The Economy Is On Strike

By MoneyMorning.com.au

You know one of the definitions of insanity, right? It’s repeating the same action over and over but expecting a different result. Well, there’s either a lot of insane people running the world’s financial system…or they’re just simply incompetent. Either way, it’s extraordinary.

Let’s be clear: central banks are out of ideas. Their policies pump up stock prices. Meanwhile, the real economy has gone on strike. It refuses to react in the way the academics in government and finance expect. Let me just give you two quick examples.

First, Japan’s growth rate fell by 50% in the third quarter (between July and September). GDP grew at an annualised pace of 1.9% for the quarter. But it’s been slower every quarter this year. It was 4.3% in the first quarter and 3.8% in the second quarter.

The bloom is off the cherry blossom for Abenomics. Promising to double the monetary base drove down the yen for a bit, which boosted export earnings. Stocks raced ahead. But all the momentum is gone. Emerging market demand (which is not boosted by QE) hasn’t recovered.

The chart above shows that the Nikkei is at the top of the trading range it’s been in since late July. It’s not looking over-bought on a relative strength basis. But this shows me that if you’re looking for the next blue chip rally driven by QE, you’re not going to find it in Japan, at least not without some new big, bold stimulus.

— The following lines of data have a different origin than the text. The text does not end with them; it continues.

-- ==== Sys2Proof/Laws/PerInstr.lean ====
section
/-! SUPPORT. A statement about every instruction, one lemma per constructor: its syllable lies within its slot's width. -/

namespace Sys2Proof.Laws

open Sys2Proof.Safety

theorem fits_a {g op d a lo : Nat} (hg : g < 8) (hop : op < 128) (hd : d < 64) (ha : a < 64) (hl : lo < 1024) :
    fits (.a (packA g op d a lo)) = true := by
  unfold packA; exact decide_eq_true (by omega)

theorem fits_pair {g op d a lo w : Nat} (hg : g < 8) (hop : op < 128) (hd : d < 64) (ha : a < 64) (hl : lo < 1024)
    (hw : w < 4294967296) : fits (.pair (packA g op d a lo) w) = true := by
  unfold packA; exact Bool.and_eq_true_iff.mpr ⟨decide_eq_true (by omega), decide_eq_true (by omega)⟩

theorem fits_x {g op r disp : Nat} (hg : g < 8) (hop : op < 64) (hr : r < 64) (hd : disp < 4294967296) :
    fits (.x (packX g op r disp)) = true := by
  unfold packX; exact decide_eq_true (by omega)

theorem fits_l {g op dt b disp : Nat} (hg : g < 8) (hop : op < 128) (hd : dt < 4096) (hb : b < 64) (hl : disp < 4096) :
    fits (.l (packL g op dt b disp)) = true := by
  unfold packL; exact decide_eq_true (by omega)

theorem packLine_lt (l : Line) : packLine l < 2048 := by
  have := l.dir.isLt; have := l.m.isLt; have := l.line.isLt
  simp only [packLine]; omega

theorem fits_v {g op d a b s : Nat} (hg : g < 8) (hop : op < 256) (hd : d < 4096) (ha : a < 4096) (hb : b < 4096) (hs : s < 2) :
    fits (.v (packV g op d a b s)) = true := by
  unfold packV; exact decide_eq_true (by omega)

theorem fits_e {g eng op sa sb sc sw p r imm : Nat} (hg : g < 8) (he : eng < 8) (hop : op < 128) (hsa : sa < 4) (hsb : sb < 4)
    (hsc : sc < 4) (hsw : sw < 16) (hp : p < 64) (hr : r < 2) (hi : imm < 1024) :
    fits (.e (packE g eng op sa sb sc sw p r imm)) = true := by
  unfold packE; exact decide_eq_true (by omega)

namespace Fits

/-- The instruction's syllable, if it has one, lies within the width of its slot (02 R39). -/
def Statement (i : Instr) : Prop := ∀ sy, encode i = some sy → fits sy = true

US stocks, on the other hand, flew like a gaggle of drones hunting for a strike after Janet Yellen fronted the US Senate Banking Committee. The nominee to replace Ben Bernanke as Chairman of the world’s most powerful banking cartel assured the suits in Washington they could expect the same from her, only more of it. The Dow Jones Industrials are closing in on 16,000 and the S&P 500 hit 1790 (or a year after the beginning of the French Revolution, if you’re looking for historical rhymes).

To chase the US stock rally at this point would be madness. You might make some short-term gains in the next few weeks, but the rocket is nearly out of Fed fuel. And stocks cannot trade at a permanently high plateau merely on the basis of Fed money printing.

A Speculative Trade for 2014

That leaves Europe, if you’re looking to take a punt on where the next gains could come from the currency wars. In Europe, there are two pieces of evidence to suggest that money is about to flow from the European Central Bank (ECB) and into stocks.

The first item is that GDP growth in Europe is even weaker than Japan. The 17-country Eurozone grew by just 0.1% in the third quarter. That’s an annualised rate of 0.4%. And it’s so low as to be statistically inconsequential, assuming it’s not flat-out made up. The ECB now has plenty of economic justification for hitting the gas pedal (even if Japan’s experience shows that the effects of doing so are temporary).

Next is what ECB executive board member Peter Praet told the Wall Street Journal earlier this week. He said that, ‘All options are on the table‘ for the ECB to fulfil its mandate of promoting growth, stable prices, and low inflation. That’s just as ridiculous as Janet Yellen committing to 2% inflation. You can’t have stable prices if your policy is designed to increase them (you CAN have asset inflation though, which is what the finance sector loves).

But it appears that ‘asset purchases’ are now on the table in Europe. The matter may have some added urgency, given the weak GDP figures. And if the US and Japan are a precedent, the biggest beneficiary of the ECB’s next campaign ought to be large cap European stocks; hence my recommendation of an Aussie-listed ETF.

World War D and Financial Feudalism

One final note on the ‘currency wars’. Let’s not forget that low interest rates aren’t just good for the financial sector. They’re great for governments with large fiscal deficits. These days, that’s pretty much every major Western government.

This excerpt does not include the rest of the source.